Work task: Go through the listing below. Copy each line that has the string "isLt".

________________________________________

-- ==== Sys2Proof/Laws/Ops.lean ====
section
/-!
SUPPORT. What each shared operation can do, said once: answering, choosing the next move, one clock edge, and the
arithmetic of one width.
-/

namespace Sys2Proof.Machine

/-! ## Values -/

theorem limb_toNat {W : Nat} (i : Nat) (v : FixedWidthUint W) :
    (limb i v).toNat = v.toNat / 2 ^ (256 * i) % 2 ^ 256 := BitVec.toNat_ofNat _ _

/-- Widening keeps the number whenever the width does not shrink. -/
theorem zext_toNat (W : Nat) {V : Nat} (v : FixedWidthUint V) (h : V ≤ W) : (zext W v).toNat = v.toNat := by
  have : v.toNat < 2 ^ W := lt_of_lt_of_le v.isLt (Nat.pow_le_pow_right (by decide) h)
  simp [zext, Nat.mod_eq_of_lt this]

/-- The division of a non-zero divisor, and of zero. -/
theorem divfloor_cases {W : Nat} (a b : FixedWidthUint W) :
    (b.toNat = 0 ∧ divfloor a b = .error .divisionByZero) ∨
    (b.toNat ≠ 0 ∧ ∃ Q : FixedWidthUint W, divfloor a b = .ok Q ∧ Q.toNat = a.toNat / b.toNat) := by
  unfold divfloor
  split
  · exact .inl ⟨‹_›, rfl⟩
  · exact .inr ⟨‹_›, _, rfl, by
      rw [BitVec.toNat_ofNat, Nat.mod_eq_of_lt (lt_of_le_of_lt (Nat.div_le_self _ _) a.isLt)]⟩

/-- Narrowing faults or keeps the number. -/
theorem narrow256_cases {W : Nat} (v : FixedWidthUint W) :
    (2 ^ 256 ≤ v.toNat ∧ narrow256 v = .error .narrowingViolation) ∨
    (v.toNat < 2 ^ 256 ∧ ∃ r : U256, narrow256 v = .ok r ∧ r.toNat = v.toNat) := by
  unfold narrow256
  split
  · exact .inl ⟨‹_›, rfl⟩
  · exact .inr ⟨by omega, _, rfl, by rw [BitVec.toNat_ofNat, Nat.mod_eq_of_lt (by omega)]⟩

/-! ## Answering -/

/-- A response frame of an answer. -/
def answerFrame : Except Cause Reply → Frame
  | .ok r => okFrame r
  | .error c => faultFrame c

/-- Every answer is a next state that differs by the response alone: taking a fault is no more than that. -/
theorem answer_eq (r : Except Cause Reply) (s : State) : s.answer r = .next (s.answeredWith (answerFrame r)) := by
  cases r <;> rfl

/-! ## Choosing the next move -/

/-- Moves that wait are passed over and stay where they are. -/
theorem firstEnabled_skip (en : Move → Bool) (w rest : List Move) (h : ∀ m ∈ w, en m = false) :
    firstEnabled en (w ++ rest) = (firstEnabled en rest).map fun r => (r.1, w ++ r.2) := by
  induction w with
  | nil => simp
  | cons m w ih =>
    simp only [List.cons_append, firstEnabled, h m (by simp), ih fun m hm => h m (by simp [hm])]
    simp [Function.comp_def]

theorem firstEnabled_none (en : Move → Bool) (w : List Move) : firstEnabled en w = none ↔ ∀ m ∈ w, en m = false := by
  induction w with
  | nil => simp [firstEnabled]
  | cons m w ih => cases h : en m <;> simp [firstEnabled, ih, h]

/-- The chosen move is enabled, every move before it waits, and the list is left without it. -/
theorem firstEnabled_some (en : Move → Bool) (w : List Move) (m : Move) (rest : List Move)
    (h : firstEnabled en w = some (m, rest)) :
    en m = true ∧ ∃ a b, w = a ++ m :: b ∧ rest = a ++ b ∧ ∀ x ∈ a, en x = false := by
  induction w generalizing rest with
  | nil => simp [firstEnabled] at h
  | cons x w ih =>
    cases hx : en x <;> simp only [firstEnabled, hx, Bool.false_eq_true, if_false, if_true, Option.map_eq_some_iff,
      Option.some.injEq, Prod.mk.injEq] at h
    · obtain ⟨⟨m', r⟩, h1, rfl, rfl⟩ := h
      obtain ⟨h3, a, b, rfl, rfl, h4⟩ := ih _ h1
      exact ⟨h3, x :: a, b, rfl, rfl, by simpa [hx] using h4⟩
    · obtain ⟨rfl, rfl⟩ := h
      exact ⟨hx, [], w, rfl, rfl, by simp⟩

/-- What `chosen` can answer: a move of the schedule behind moves that wait, or the unit's own `execute` behind
nothing but moves that wait. -/
theorem chosen_cases (s : State) (m : Move) (s' : State) (h : s.chosen = some (m, s')) :
    s.enabled m = true ∧
    ((∃ a b, s.schedule = a ++ m :: b ∧ s' = { s with schedule := a ++ b } ∧ ∀ x ∈ a, s.enabled x = false) ∨
      (m = .execute ∧ s' = s ∧ ∀ x ∈ s.schedule, s.enabled x = false)) := by
  unfold State.chosen at h
  split at h
  · next m' rest h2 =>
    cases h
    obtain ⟨h3, a, b, h4, rfl, h5⟩ := firstEnabled_some _ _ _ _ h2
    exact ⟨h3, .inl ⟨a, b, h4, rfl, h5⟩⟩
  · next h2 =>
    split at h
    · next h3 => cases h; exact ⟨h3, .inr ⟨rfl, rfl, (firstEnabled_none _ _).mp h2⟩⟩
    · cases h

/-- A scheduled move that is enabled and stands first is chosen. -/
theorem chosen_head (s : State) (m : Move) (rest : List Move) (hs : s.schedule = m :: rest) (he : s.enabled m = true) :
    s.chosen = some (m, { s with schedule := rest }) := by
  simp [State.chosen, hs, firstEnabled, he]

/-- The offers and the takes of the host wait while the unit is busy. -/
theorem waitsInBusy_not_enabled (s : State) (cmd : Frame) (hp : s.phase = .busy cmd) (m : Move)
    (h : m.waitsInBusy = true) : s.enabled m = false := by
  cases m <;> simp_all [Move.waitsInBusy, State.enabled, State.cmdReady, State.rspValid]

/-! ## One clock edge -/

/-- What one clock edge can do, with the pins that make it. -/
theorem clockEdge_cases (s : State) (p : Pins) :
    (p.rst = true ∧ s.clockEdge p = s.resetUnit) ∨
    (p.rst = false ∧ s.phase = .idle ∧ p.cmdValid = true ∧ p.cmdLast = true ∧
      s.clockEdge p = s.accept (s.rx ++ [p.cmdData])) ∨
    (p.rst = false ∧ s.phase = .idle ∧ p.cmdValid = true ∧ p.cmdLast = false ∧
      s.clockEdge p = { s with rx := s.rx ++ [p.cmdData] }) ∨
    (p.rst = false ∧ ∃ rsp, s.phase = .resp rsp ∧ p.rspReady = true ∧ rsp.length ≤ s.taken + 1 ∧
      s.clockEdge p = s.deliver) ∨
    (p.rst = false ∧ ∃ rsp, s.phase = .resp rsp ∧ p.rspReady = true ∧ s.taken + 1 < rsp.length ∧
      s.clockEdge p = { s with taken := s.taken + 1 }) ∨
    (p.rst = false ∧ s.clockEdge p = s) := by
  unfold State.clockEdge State.cmdReady State.rspValid State.rspLast
  cases hr : p.rst
  · cases hp : s.phase with
    | idle => cases hv : p.cmdValid <;> cases hl : p.cmdLast <;> simp
    | busy c => simp
    | resp rsp =>
      cases hy : p.rspReady
      · simp
      · by_cases hl : rsp.length ≤ s.taken + 1
        · simp [hl]
        · simp [hl]; omega
  · simp

/-- A clock edge neither reads nor changes the schedule. -/
theorem clockEdge_withSchedule (s : State) (p : Pins) (l : List Move) :
    ({ s with schedule := l } : State).clockEdge p = { s.clockEdge p with schedule := l } := by
  unfold State.clockEdge
  cases hp : s.phase <;> cases p.rst <;> cases p.cmdValid <;> cases p.cmdLast <;> cases p.rspReady <;>
    simp [State.cmdReady, State.rspValid, State.rspLast, State.deliver, State.accept, State.resetUnit, hp]
  all_goals split_ifs <;> rfl

/-- No clock edge changes the parameter. -/
theorem clockEdge_cfg (s : State) (p : Pins) : (s.clockEdge p).cfg = s.cfg := by
  rcases clockEdge_cases s p with ⟨-, h⟩ | ⟨-, -, -, -, h⟩ | ⟨-, -, -, -, h⟩ | ⟨-, rsp, hp, -, -, h⟩ |
    ⟨-, rsp, hp, -, -, h⟩ | ⟨-, h⟩ <;> rw [h]
  · rfl
  · rfl
  · exact deliver_cfg s rsp hp

end Sys2Proof.Machine
end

________________________________________

Result for this exercise:
  have : v.toNat < 2 ^ W := lt_of_lt_of_le v.isLt (Nat.pow_le_pow_right (by decide) h)
      rw [BitVec.toNat_ofNat, Nat.mod_eq_of_lt (lt_of_le_of_lt (Nat.div_le_self _ _) a.isLt)]⟩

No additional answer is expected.